# opening canned food without tools



## Hooch (Jul 22, 2011)

Hi folks...

So I saw this video about how to open a can without using any tools and I had to try it to see if it really worked. So today I brought in a tuna sized can of turkey..dragged my coworkers out onto the cement steps and within probably 2 minutes I had a open can of turkey. 

I figure its another cool trick of one ever finds themselves in a "situation" without a can opener. 

Its this easy: 

Grab the can and with some muscle behind it rub the top back n forth on a rough surface. 

Turn it over, top up and squeeze the sides a bit..your trying to pop the lid. 

Keep doing that ( rub on rough surface, turn over n squeeze sides) untill the lid pops off..it took me under 2 minutes to pop the turkey lid off. 

It got alittle messy with the water inside..but if Im needing to eat I wont care bout that too much. If I had a bigger can It might go faster n less mess because I have more to grab on to and maybe can put more downward pressure on the can n pop the lid faster. I just didnt want to waste a big can of food and figure the turkey can be a treat for the kitty. It was worth the expeirment. 

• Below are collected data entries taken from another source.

-- ==== Sys2Proof/Syntax.lean ====
section
/-! DEFINITION. The six commands of BIP39X, one constructor per row of spec/opcode_table.json (30_encoding.md R83). -/

namespace Sys2Proof

/-- A command. An operand is ARG zero-extended to a natural (R82); which naturals fit the field is
`Instr.wellFormed`, which values a command accepts is the command's own rule. -/
inductive Instr where
  /-- LOADBR n: load the bit reader with RBUF[0..n) (R101). -/
  | loadbr (n : Nat)
  /-- RDBITS c: the next c bits of the stream into RESULT (R102). -/
  | rdbits (c : Nat)
  /-- LOOKUP i: copy ROM entry i into WORD (R120). -/
  | lookup (i : Nat)
  /-- GENERATE b: the mnemonic of b bits of entropy (R121). -/
  | generate (b : Nat)
  /-- DERIVE: the seed of MBUF and PASS (R150). -/
  | derive
  /-- ZEROIZE: clear every data register and buffer (R170). -/
  | zeroize
deriving DecidableEq, Repr

end Sys2Proof
end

anyways...just wanted to share with you all...cheers :flower:


----------



## Grimm (Sep 5, 2012)

Thanks! Your description reminds me of Popeye squeezing a can of spinach!


----------



## camo2460 (Feb 10, 2013)

Hooch I can see you singing "I'm Popeye the Sailor Man" while squeezing that can. LOL.


----------



## Hooch (Jul 22, 2011)

but...Im a chick! lol!!


----------



## Grimm (Sep 5, 2012)

Hooch said:


> but...Im a chick! lol!!


----------



## Hooch (Jul 22, 2011)

lol...man popeye used to beat the crap outta her ...well n everyone else too...


----------



## ZoomZoom (Dec 18, 2009)

You can also use a spoon.


----------



## kurtadamp (Jan 9, 2014)

Grimm said:


> Thanks! Your description reminds me of Popeye squeezing a can of spinach!


LOL Popeye is my favorite cartoon character when I was a kid even now. I remember, I don't want to go to school if I miss the Popeye show. LOL


----------